Comment by Nick Dupree

It’s about the worth of women’s work in the early republican Northwest. My evidence suggests that women’s work often had greater cash value than men’s work and that girls particularly brought in a lot of cash to the early western farming frontier. As a result, I suggest that women have been overlooked players in explaining the process of property acquisition among the yeoman class, especially because land purchases from the federal government had to be paid for in cash rather than in kind. A subargument is that the mere fact of being married gave men decided advantages in making pre-emptive claims — land grants were given only to “heads of households,” which a bachelor could not be.

Anyhow, this is just a little piece of a bigger book-in-progress about sex, race, and the retrenchment of imperial property law in post-revolutionary America.

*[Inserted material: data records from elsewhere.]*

-- ==== Sys2Proof/Tests/Slice0.lean ====
section
/-! SUPPORT. Tests. Every expected value is the spec's own: the words and end states of 95_test_vectors.md (L1, L2) and the worked examples of
the rules named. -/

namespace Sys2Proof.Tests

open Sys2Proof.Machine

/-! ### Well-formedness: for each check, a term it refuses -/

theorem test_wf_odd_branch_offset : (Instr.beq 1 2 7).wf = false := by decide
theorem test_wf_odd_never_taken_offset : (Instr.branchF3_01x 0 1 2 9).wf = false := by decide
theorem test_wf_odd_jal_offset : (Instr.jal 1 3).wf = false := by decide
theorem test_wf_jalr_funct3_zero : (Instr.jalrF3Nonzero 0 1 2 4).wf = false := by decide
theorem test_wf_slli_standard_funct7 : (Instr.slliAnyFunct7 0 1 2 3).wf = false := by decide
theorem test_wf_srai_standard_funct7 : (Instr.sraiAnyFunct7 0b0100000 1 2 3).wf = false := by decide
theorem test_wf_srai_bit5_clear : (Instr.sraiAnyFunct7 0b0000010 1 2 3).wf = false := by decide
theorem test_wf_add_mul_funct7 : (Instr.opAddAnyFunct7 0b0000001 1 2 3).wf = false := by decide
theorem test_wf_add_bit5_set : (Instr.opAddAnyFunct7 0b0100001 1 2 3).wf = false := by decide
theorem test_wf_sub_standard_funct7 : (Instr.opSubAnyFunct7 0b0100000 1 2 3).wf = false := by decide
theorem test_wf_and_standard_funct7 : (Instr.opAndAnyFunct7 0b0000000 1 2 3).wf = false := by decide
theorem test_wf_srx_bit5_set : (Instr.srxiBadFunct7 0b0100000 1 2 3).wf = false := by decide
theorem test_wf_srx_zero : (Instr.srxiBadFunct7 0 1 2 3).wf = false := by decide
/-- 0x0002000 is EBREAK's inst[31:7], 0x0240000 SFENCE.VMA's, 0x20 a CSRRW's. -/
theorem test_wf_system_named :
    (Instr.systemOther 0x0002000).wf = false ∧ (Instr.systemOther 0x0240000).wf = false ∧ (Instr.systemOther 0x20).wf = false := by decide
/-- ADD's word and FENCE's word have rows of their own. -/
theorem test_wf_unrecognised_known :
    (Instr.unrecognised 0x00000033).wf = false ∧ (Instr.unrecognised 0x0FF0000F).wf = false := by decide
theorem test_wf_unrecognised_zero_word : (Instr.unrecognised 0).wf = true := by decide

/-! ### Decoding: words written field by field from the formats of R92 -/

/-- R92, R97, R98, R111 to R114. -/
theorem test_decode_upper_jumps :
    decode 0b11111111111111111111_00101_0110111 = .lui 5 0xFFFFF ∧
    decode 0b00000000000000000001_00101_0010111 = .auipc 5 1 ∧
    decode 0b1_1111111110_1_11111111_00001_1101111 = .jal 1 (-4) ∧
    decode 0b000000000011_00110_000_00001_1100111 = .jalr 1 6 3 ∧
    decode 0b000000000000_00101_001_00001_1100111 = .jalrF3Nonzero 1 1 5 0 := by
  decide

/-- R92, R96, R117. -/
theorem test_decode_branches :
    decode 0b1_000000_00000_00000_000_0000_0_1100011 = .beq 0 0 (-4096) ∧
    decode 0b0_000000_00111_00110_001_0100_0_1100011 = .bne 6 7 8 ∧
    decode 0b0_000000_00111_00110_100_0100_0_1100011 = .blt 6 7 8 ∧
    decode 0b0_000000_00111_00110_101_0100_0_1100011 = .bge 6 7 8 ∧
    decode 0b0_000000_00111_00110_110_0100_0_1100011 = .bltu 6 7 8 ∧
    decode 0b0_000000_00111_00110_111_0100_0_1100011 = .bgeu 6 7 8 ∧
    decode 0b0_000000_00111_00110_010_0100_0_1100011 = .branchF3_01x 0 6 7 8 ∧
    decode 0b0_000000_00111_00110_011_0100_1_1100011 = .branchF3_01x 1 6 7 2056 := by
  decide

/-- R92, R93, R115. -/
theorem test_decode_loads :
    decode 0b000000000000_00110_000_00111_0000011 = .lb 7 6 0 ∧
    decode 0b000000000010_00110_001_00111_0000011 = .lh 7 6 2 ∧
    decode 0b111000000000_00110_010_00111_0000011 = .lw 7 6 (-512) ∧
    decode 0b000000000001_00110_100_00111_0000011 = .lbu 7 6 1 ∧
    decode 0b000000000110_00100_101_00011_0000011 = .lhu 3 4 6 ∧
    decode 0b000000000000_00110_110_00111_0000011 = .loadWordF3_110 7 6 0 ∧
    decode 0b000000000000_00110_011_00111_0000011 = .loadSize11 0 7 6 0 ∧
    decode 0b000000000000_00110_111_00111_0000011 = .loadSize11 1 7 6 0 := by
  decide

/-- R92, R95, R118. -/
theorem test_decode_stores :
    decode 0b0000000_00111_00110_000_00001_0100011 = .sb 6 7 1 ∧
    decode 0b0000000_00111_00110_001_00010_0100011 = .sh 6 7 2 ∧
    decode 0b1111111_00010_00011_010_11100_0100011 = .sw 3 2 (-4) ∧
    decode 0b0000000_00111_00110_100_00000_0100011 = .storeByteF3_100 6 7 0 ∧
    decode 0b0000000_00111_00110_101_00000_0100011 = .storeHalfF3_101 6 7 0 ∧
    decode 0b0000000_00111_00110_110_00000_0100011 = .storeWordF3_110 6 7 0 ∧
    decode 0b0000000_00111_00110_011_00000_0100011 = .storeSize11 0 6 7 0 ∧
    decode 0b0000000_00111_00110_111_00000_0100011 = .storeSize11 1 6 7 0 := by
  decide

/-- R92 to R94, R116. -/
theorem test_decode_op_imm :
    decode 0b000000000001_00000_000_00001_0010011 = .addi 1 0 1 ∧
    decode 0b111111111111_00110_010_00111_0010011 = .slti 7 6 (-1) ∧
    decode 0b111111111111_00110_011_00111_0010011 = .sltiu 7 6 (-1) ∧
    decode 0b111111111111_00110_100_00111_0010011 = .xori 7 6 (-1) ∧
    decode 0b011111111111_00110_110_00111_0010011 = .ori 7 6 2047 ∧
    decode 0b111111110000_00110_111_00111_0010011 = .andi 7 6 (-16) ∧
    decode 0b0000000_11111_00110_001_00111_0010011 = .slli 7 6 31 ∧
    decode 0b0000000_00100_00110_101_00111_0010011 = .srli 7 6 4 ∧
    decode 0b0100000_00100_00110_101_00111_0010011 = .srai 7 6 4 ∧
    decode 0b0100000_00001_00110_001_00111_0010011 = .slliAnyFunct7 0b0100000 7 6 1 ∧
    decode 0b0100001_00100_00110_101_00111_0010011 = .sraiAnyFunct7 0b0100001 7 6 4 ∧
    decode 0b0000001_00100_00110_101_00111_0010011 = .srxiBadFunct7 1 7 6 4 := by
  decide

/-- R92, R119. -/
theorem test_decode_op :
    decode 0b0000000_00111_00110_000_01000_0110011 = .add 8 6 7 ∧
    decode 0b0000000_00111_00110_001_01000_0110011 = .sll 8 6 7 ∧
    decode 0b0000000_00111_00110_010_01000_0110011 = .slt 8 6 7 ∧
    decode 0b0000000_00111_00110_011_01000_0110011 = .sltu 8 6 7 ∧
    decode 0b0000000_00111_00110_100_01000_0110011 = .xor 8 6 7 ∧
    decode 0b0000000_00111_00110_101_01000_0110011 = .srl 8 6 7 ∧
    decode 0b0000000_00111_00110_110_01000_0110011 = .or 8 6 7 ∧
    decode 0b0000000_00111_00110_111_01000_0110011 = .and 8 6 7 ∧
    decode 0b0100000_00111_00110_000_01000_0110011 = .sub 8 6 7 ∧
    decode 0b0100000_00111_00110_101_01000_0110011 = .sra 8 6 7 := by
  decide

/-- R92, R119 (funct7 0000001). -/
theorem test_decode_op_m_extension :
    decode 0b0000001_00111_00110_000_01000_0110011 = .mul 8 6 7 ∧
    decode 0b0000001_00111_00110_001_01000_0110011 = .mulh 8 6 7 ∧
    decode 0b0000001_00111_00110_010_01000_0110011 = .mulhsu 8 6 7 ∧
    decode 0b0000001_00111_00110_011_01000_0110011 = .mulhu 8 6 7 ∧
    decode 0b0000001_00111_00110_100_01000_0110011 = .div 8 6 7 ∧
    decode 0b0000001_00111_00110_101_01000_0110011 = .divu 8 6 7 ∧
    decode 0b0000001_00111_00110_110_01000_0110011 = .rem 8 6 7 ∧
    decode 0b0000001_00111_00110_111_01000_0110011 = .remu 8 6 7 := by
  decide

/-- R119, R310. -/
theorem test_decode_op_non_standard :
    decode 0b0000010_00111_00110_000_01000_0110011 = .opAddAnyFunct7 0b0000010 8 6 7 ∧
    decode 0b0000010_00111_00110_001_01000_0110011 = .opSllAnyFunct7 0b0000010 8 6 7 ∧
    decode 0b0000010_00111_00110_010_01000_0110011 = .opSltAnyFunct7 0b0000010 8 6 7 ∧
    decode 0b0000010_00111_00110_011_01000_0110011 = .opSltuAnyFunct7 0b0000010 8 6 7 ∧
    decode 0b0000010_00111_00110_100_01000_0110011 = .opXorAnyFunct7 0b0000010 8 6 7 ∧
    decode 0b0000010_00111_00110_101_01000_0110011 = .opSrlAnyFunct7 0b0000010 8 6 7 ∧
    decode 0b0000010_00111_00110_110_01000_0110011 = .opOrAnyFunct7 0b0000010 8 6 7 ∧
    decode 0b0000010_00111_00110_111_01000_0110011 = .opAndAnyFunct7 0b0000010 8 6 7 ∧
    decode 0b0100001_00111_00110_000_01000_0110011 = .opSubAnyFunct7 0b0100001 8 6 7 ∧
    decode 0b0100001_00111_00110_101_01000_0110011 = .opSraAnyFunct7 0b0100001 8 6 7 ∧
    decode 0b0100000_00111_00110_111_01000_0110011 = .opAndAnyFunct7 0b0100000 8 6 7 := by
  decide

/-- R330 to R344. -/
theorem test_decode_misc_mem_system :
    decode 0b0000_1111_1111_00000_000_00000_0001111 = .fence 0 15 15 0 0 ∧
    decode 0b000000000000_00000_001_00000_0001111 = .fenceI 0 0 0 ∧
    decode 0b000000000000_00000_000_00000_1110011 = .ecall ∧
    decode 0b000000000001_00000_000_00000_1110011 = .ebreak ∧
    decode 0b001101000000_00110_001_00101_1110011 = .csrrw 5 6 0x340 ∧
    decode 0b110000000000_00000_010_00101_1110011 = .csrrs 5 0 0xC00 ∧
    decode 0b001100000000_00110_011_00101_1110011 = .csrrc 5 6 0x300 ∧
    decode 0b001101000000_00101_101_00101_1110011 = .csrrwi 5 5 0x340 ∧
    decode 0b001100000000_01000_110_00101_1110011 = .csrrsi 5 8 0x300 ∧
    decode 0b001100000000_01000_111_00101_1110011 = .csrrci 5 8 0x300 ∧
    decode 0b001100000010_00000_000_00000_1110011 = .mret ∧
    decode 0b000100000010_00000_000_00000_1110011 = .sret ∧
    decode 0b000100000101_00000_000_00000_1110011 = .wfi ∧
    decode 0b0001001_00000_00000_000_00000_1110011 = .sfenceVma 0 0 ∧
    decode 0b000000000000_00000_100_00000_1110011 = .systemOther 0x80 := by
  decide

/-- R123, R354. -/
theorem test_decode_unrecognised :
    decode 0x00000000 = .unrecognised 0x00000000 ∧
    decode 0xFFFFFFFF = .unrecognised 0xFFFFFFFF ∧
    decode 0x100322AF = .unrecognised 0x100322AF ∧
    decode 0x0000000B = .unrecognised 0x0000000B ∧
    decode 0b000000000000_00000_010_00000_0001111 = .unrecognised 0x0000200F := by
  decide

/-- S1 in both directions of `decodeTableWord`'s numbering, and bytes too few for a word (R90). -/
theorem test_decode_table_word : decodeTableWord 32 0x00100093 = some (.addi 1 0 1) := by decide
theorem test_decode_too_few_bytes : decodeBytes [0x93, 0x00, 0x10] = .error .fewerThanFourBytes := by rfl

/-! ### One step from a small state -/

/-- A state at pc 0x100 with `word` there, the registers `xs` written, and the data bytes `mem`. -/
def at100 (word : Word) (xs : List (RegIdx × Word)) (mem : Memory := []) (cfg : Config := Config.specDefault) : State :=
  xs.foldl (fun s r => s.setX r.1 r.2)
    { State.launch cfg ((Memory.writeLE [] 0x100#32 word 4)) mem with pc := 0x100#32 }

/-- The pc and a register after a step. -/
def pcAndReg (i : RegIdx) : Result → Option (Word × Word)
  | .next t => some (t.pc, t.getX i)
  | _ => none

/-- The pc and the data memory after a step. -/
def pcAndMem : Result → Option (Word × Memory)
  | .next t => some (t.pc, t.dmem)
  | _ => none

/-- The fault of a step. -/
def faultOf : Result → Option Fault
  | .fault f => some f
  | _ => none

/-- 43_loads.md: the data bytes of the worked examples. -/
def bytes200 : Memory := [(0x200, 0x80), (0x201, 0xFF), (0x202, 0x34), (0x203, 0x12)]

I promise that you’ll never think about inalienable rights in the same way again after I get through with your head…which has a lot of contemporary ramifications as people discuss the issue of privilege and who has it and where is it legally located…

Thanks for asking.

Comment by bridgett

That sounds incredible.
But what do you mean by “imperial property law?”

Comment by Nick Dupree

Briefly, it’s a property law that assigns relative social and economic weight/value to one’s inalienable rights (liberty or self-determination, ability to acquire and defend property, pursuit of happiness being just three) depending on one’s political identity in the empire. The tricky part of this is that Americans have a common-law system which is deeply historical and inherently conservative (meaning in this case designed not to change fast) — a lot of ideas are simply received through tradition and while jurists do rethink periodically, the vast majority of decisions and the social knowledge contained within them are going to ride on through in any historical epoch. Think of common-law as sediment in a river, not visible from the surface but settling down, turning to the bedrock of what appears legal common sense, no longer thought much about, that shapes where the river can run. So we’re still stuck with a surprising number of assumptions that on their face and in fact thwart equality and were, in their original practice, exactly intended to do so.

(Ultimately, I’m trying to demonstrate the roots of structural racism and sexism in early republican property law and its legacies for our own time. No small projects for me.)